(Beginning of Data provided)

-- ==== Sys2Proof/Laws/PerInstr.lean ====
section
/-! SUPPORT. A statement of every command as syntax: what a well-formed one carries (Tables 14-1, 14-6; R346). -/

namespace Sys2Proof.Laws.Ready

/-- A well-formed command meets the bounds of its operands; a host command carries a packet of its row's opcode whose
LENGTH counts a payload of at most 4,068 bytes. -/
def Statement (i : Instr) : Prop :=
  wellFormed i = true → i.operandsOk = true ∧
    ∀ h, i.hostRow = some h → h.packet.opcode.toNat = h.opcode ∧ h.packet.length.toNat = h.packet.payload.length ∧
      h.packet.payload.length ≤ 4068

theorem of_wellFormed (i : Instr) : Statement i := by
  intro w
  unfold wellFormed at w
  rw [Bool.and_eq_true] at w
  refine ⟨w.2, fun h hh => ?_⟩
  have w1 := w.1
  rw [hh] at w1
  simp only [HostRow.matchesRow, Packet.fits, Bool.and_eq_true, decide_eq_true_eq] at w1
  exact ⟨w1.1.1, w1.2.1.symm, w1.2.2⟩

(End of Data provided)
(Beginning of Data provided)

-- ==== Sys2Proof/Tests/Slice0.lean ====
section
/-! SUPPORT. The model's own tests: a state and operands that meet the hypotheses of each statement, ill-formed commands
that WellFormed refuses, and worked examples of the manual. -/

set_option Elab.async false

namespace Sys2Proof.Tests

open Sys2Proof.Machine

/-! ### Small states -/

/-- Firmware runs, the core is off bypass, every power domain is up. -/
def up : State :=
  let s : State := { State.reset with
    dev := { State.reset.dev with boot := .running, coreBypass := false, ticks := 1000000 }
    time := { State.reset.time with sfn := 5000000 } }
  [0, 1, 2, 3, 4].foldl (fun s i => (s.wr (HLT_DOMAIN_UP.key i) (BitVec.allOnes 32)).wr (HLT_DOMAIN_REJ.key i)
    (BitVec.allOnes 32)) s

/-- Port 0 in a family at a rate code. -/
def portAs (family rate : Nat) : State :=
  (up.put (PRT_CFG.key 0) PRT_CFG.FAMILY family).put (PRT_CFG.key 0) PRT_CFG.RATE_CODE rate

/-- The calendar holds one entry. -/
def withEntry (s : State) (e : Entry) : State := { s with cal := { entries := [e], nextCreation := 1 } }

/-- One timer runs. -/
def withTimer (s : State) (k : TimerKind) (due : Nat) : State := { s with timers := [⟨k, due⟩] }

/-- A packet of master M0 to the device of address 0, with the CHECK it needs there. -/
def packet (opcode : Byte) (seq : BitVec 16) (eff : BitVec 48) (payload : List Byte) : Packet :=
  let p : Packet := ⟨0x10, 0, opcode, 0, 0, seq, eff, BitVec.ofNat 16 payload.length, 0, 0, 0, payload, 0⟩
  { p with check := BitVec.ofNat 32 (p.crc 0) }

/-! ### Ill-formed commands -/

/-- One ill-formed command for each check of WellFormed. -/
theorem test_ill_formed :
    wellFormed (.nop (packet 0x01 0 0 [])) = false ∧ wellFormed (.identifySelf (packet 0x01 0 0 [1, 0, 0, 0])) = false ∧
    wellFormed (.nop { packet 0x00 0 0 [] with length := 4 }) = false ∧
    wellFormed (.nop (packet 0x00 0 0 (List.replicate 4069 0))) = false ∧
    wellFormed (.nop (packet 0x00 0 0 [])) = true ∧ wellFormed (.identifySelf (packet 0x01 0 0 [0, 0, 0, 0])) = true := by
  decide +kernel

(End of Data provided)

== Problem to solve ==
Beginning at the line above with "-- ==== Sys2Proof/Laws/PerInstr.lean" and finishing at the line with "exact ⟨w1.1.1, w1.2.1.symm, w1.2.2⟩", return each line exactly and return nothing else.

== Result ==
-- ==== Sys2Proof/Laws/PerInstr.lean ====
section
/-! SUPPORT. A statement of every command as syntax: what a well-formed one carries (Tables 14-1, 14-6; R346). -/

namespace Sys2Proof.Laws.Ready

/-- A well-formed command meets the bounds of its operands; a host command carries a packet of its row's opcode whose
LENGTH counts a payload of at most 4,068 bytes. -/
def Statement (i : Instr) : Prop :=
  wellFormed i = true → i.operandsOk = true ∧
    ∀ h, i.hostRow = some h → h.packet.opcode.toNat = h.opcode ∧ h.packet.length.toNat = h.packet.payload.length ∧
      h.packet.payload.length ≤ 4068

theorem of_wellFormed (i : Instr) : Statement i := by
  intro w
  unfold wellFormed at w
  rw [Bool.and_eq_true] at w
  refine ⟨w.2, fun h hh => ?_⟩
  have w1 := w.1
  rw [hh] at w1
  simp only [HostRow.matchesRow, Packet.fits, Bool.and_eq_true, decide_eq_true_eq] at w1
  exact ⟨w1.1.1, w1.2.1.symm, w1.2.2⟩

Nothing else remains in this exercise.